-- Task material --
########################################
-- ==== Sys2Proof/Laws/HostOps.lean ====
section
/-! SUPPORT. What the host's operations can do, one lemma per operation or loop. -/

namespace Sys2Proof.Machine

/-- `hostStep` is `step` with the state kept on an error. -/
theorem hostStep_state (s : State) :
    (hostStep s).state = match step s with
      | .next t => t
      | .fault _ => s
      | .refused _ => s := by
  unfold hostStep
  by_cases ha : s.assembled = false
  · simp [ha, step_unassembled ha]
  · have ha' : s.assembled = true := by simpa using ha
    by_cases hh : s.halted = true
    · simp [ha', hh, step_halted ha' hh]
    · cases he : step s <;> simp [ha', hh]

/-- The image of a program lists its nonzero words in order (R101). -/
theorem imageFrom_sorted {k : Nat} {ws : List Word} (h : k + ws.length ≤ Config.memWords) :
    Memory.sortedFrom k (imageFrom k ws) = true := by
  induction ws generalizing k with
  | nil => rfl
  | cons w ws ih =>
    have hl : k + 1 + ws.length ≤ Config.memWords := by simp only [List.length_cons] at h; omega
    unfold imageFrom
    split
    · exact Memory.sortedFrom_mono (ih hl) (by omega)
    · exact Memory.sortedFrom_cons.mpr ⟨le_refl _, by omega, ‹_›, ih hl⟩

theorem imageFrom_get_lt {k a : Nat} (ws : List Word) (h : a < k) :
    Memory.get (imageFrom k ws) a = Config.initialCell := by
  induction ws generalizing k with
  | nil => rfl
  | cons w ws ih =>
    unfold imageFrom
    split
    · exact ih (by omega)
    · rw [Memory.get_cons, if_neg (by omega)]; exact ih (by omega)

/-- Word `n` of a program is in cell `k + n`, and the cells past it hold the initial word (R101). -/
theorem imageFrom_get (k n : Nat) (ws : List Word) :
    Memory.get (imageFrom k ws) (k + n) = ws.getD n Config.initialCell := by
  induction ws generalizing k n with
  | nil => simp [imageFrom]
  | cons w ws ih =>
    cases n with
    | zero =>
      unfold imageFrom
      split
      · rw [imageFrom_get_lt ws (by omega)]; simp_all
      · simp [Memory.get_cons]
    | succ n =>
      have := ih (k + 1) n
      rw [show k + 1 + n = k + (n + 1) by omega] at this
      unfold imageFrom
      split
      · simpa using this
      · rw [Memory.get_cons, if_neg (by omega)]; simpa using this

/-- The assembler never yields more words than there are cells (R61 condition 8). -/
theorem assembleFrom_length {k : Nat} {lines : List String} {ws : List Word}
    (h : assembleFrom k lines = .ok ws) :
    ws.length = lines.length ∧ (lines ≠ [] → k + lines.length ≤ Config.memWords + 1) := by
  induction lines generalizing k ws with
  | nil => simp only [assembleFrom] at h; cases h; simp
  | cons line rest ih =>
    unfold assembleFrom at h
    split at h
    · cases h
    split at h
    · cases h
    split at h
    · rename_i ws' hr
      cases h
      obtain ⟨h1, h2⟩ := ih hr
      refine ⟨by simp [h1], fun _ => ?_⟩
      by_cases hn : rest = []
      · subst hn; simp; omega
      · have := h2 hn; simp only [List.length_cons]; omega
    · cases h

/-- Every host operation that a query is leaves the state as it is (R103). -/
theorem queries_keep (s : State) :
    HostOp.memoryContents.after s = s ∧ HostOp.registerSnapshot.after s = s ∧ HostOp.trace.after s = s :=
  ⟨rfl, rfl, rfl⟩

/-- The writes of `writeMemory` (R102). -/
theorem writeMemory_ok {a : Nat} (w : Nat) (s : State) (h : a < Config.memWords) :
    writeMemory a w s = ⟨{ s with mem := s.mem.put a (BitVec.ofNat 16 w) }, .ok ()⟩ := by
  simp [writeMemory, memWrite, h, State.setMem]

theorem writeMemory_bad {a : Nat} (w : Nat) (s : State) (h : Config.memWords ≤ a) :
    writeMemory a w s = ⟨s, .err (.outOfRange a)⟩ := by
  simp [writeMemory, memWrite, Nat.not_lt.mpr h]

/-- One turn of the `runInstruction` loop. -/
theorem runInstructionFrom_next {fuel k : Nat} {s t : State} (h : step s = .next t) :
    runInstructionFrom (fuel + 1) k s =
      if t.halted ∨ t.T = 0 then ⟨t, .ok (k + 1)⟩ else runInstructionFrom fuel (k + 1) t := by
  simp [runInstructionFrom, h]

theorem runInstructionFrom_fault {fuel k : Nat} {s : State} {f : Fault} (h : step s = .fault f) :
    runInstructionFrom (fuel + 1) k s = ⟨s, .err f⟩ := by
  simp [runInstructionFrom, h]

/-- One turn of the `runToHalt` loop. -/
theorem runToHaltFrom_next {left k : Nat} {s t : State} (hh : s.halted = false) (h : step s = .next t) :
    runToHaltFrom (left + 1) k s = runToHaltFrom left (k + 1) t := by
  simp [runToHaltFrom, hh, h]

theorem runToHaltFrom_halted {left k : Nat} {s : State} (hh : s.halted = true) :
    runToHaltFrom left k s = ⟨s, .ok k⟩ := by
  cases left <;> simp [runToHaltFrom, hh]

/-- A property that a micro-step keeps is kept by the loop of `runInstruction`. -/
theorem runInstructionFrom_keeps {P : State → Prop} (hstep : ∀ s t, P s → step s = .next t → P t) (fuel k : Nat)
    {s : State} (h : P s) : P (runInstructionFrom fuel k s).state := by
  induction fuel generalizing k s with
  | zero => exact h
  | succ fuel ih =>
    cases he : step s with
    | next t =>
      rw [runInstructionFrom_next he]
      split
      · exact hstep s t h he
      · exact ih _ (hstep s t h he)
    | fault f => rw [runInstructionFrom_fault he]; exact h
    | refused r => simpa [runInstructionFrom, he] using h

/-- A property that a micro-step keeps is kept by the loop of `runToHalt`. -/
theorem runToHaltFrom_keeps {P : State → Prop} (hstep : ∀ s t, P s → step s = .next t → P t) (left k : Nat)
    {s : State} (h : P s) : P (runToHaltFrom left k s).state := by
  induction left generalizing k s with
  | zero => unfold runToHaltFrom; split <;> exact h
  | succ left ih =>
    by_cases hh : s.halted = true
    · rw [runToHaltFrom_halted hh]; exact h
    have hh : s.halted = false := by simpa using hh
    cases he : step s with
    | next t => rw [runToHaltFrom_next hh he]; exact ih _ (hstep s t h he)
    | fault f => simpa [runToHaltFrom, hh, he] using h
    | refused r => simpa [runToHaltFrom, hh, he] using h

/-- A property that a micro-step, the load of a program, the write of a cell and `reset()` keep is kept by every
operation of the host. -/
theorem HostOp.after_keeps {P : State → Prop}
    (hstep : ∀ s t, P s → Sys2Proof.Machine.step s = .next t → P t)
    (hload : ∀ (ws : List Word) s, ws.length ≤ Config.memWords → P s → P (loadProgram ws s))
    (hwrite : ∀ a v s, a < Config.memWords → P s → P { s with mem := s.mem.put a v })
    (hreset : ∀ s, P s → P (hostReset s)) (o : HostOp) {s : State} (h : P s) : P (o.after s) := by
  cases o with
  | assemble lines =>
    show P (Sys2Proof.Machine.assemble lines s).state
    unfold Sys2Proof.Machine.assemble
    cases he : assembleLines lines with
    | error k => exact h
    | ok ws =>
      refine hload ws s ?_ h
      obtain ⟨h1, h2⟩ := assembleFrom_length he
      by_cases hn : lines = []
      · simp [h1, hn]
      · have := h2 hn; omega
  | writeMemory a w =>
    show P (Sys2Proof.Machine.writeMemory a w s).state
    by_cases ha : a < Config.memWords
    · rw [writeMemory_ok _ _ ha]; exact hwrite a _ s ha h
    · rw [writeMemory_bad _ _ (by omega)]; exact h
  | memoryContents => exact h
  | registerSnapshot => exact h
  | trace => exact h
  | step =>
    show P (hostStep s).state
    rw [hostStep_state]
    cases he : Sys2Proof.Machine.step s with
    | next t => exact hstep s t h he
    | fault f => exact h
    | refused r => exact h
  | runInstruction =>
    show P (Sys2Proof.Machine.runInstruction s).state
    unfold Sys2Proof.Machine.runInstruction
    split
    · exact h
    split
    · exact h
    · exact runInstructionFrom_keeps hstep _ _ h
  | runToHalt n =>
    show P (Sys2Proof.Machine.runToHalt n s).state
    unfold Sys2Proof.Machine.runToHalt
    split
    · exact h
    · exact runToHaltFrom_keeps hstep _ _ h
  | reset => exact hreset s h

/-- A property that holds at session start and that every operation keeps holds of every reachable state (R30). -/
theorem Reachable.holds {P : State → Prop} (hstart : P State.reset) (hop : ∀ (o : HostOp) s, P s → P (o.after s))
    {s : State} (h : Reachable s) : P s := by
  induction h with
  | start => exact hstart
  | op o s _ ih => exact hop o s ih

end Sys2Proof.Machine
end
########################################
-- Exercise description --
The answer should consist of the lines from the first line of the entries through the line with "unfold hostStep", copied exactly.

-- Result of the task --
-- ==== Sys2Proof/Laws/HostOps.lean ====
section
/-! SUPPORT. What the host's operations can do, one lemma per operation or loop. -/

namespace Sys2Proof.Machine

/-- `hostStep` is `step` with the state kept on an error. -/
theorem hostStep_state (s : State) :
    (hostStep s).state = match step s with
      | .next t => t
      | .fault _ => s
      | .refused _ => s := by
  unfold hostStep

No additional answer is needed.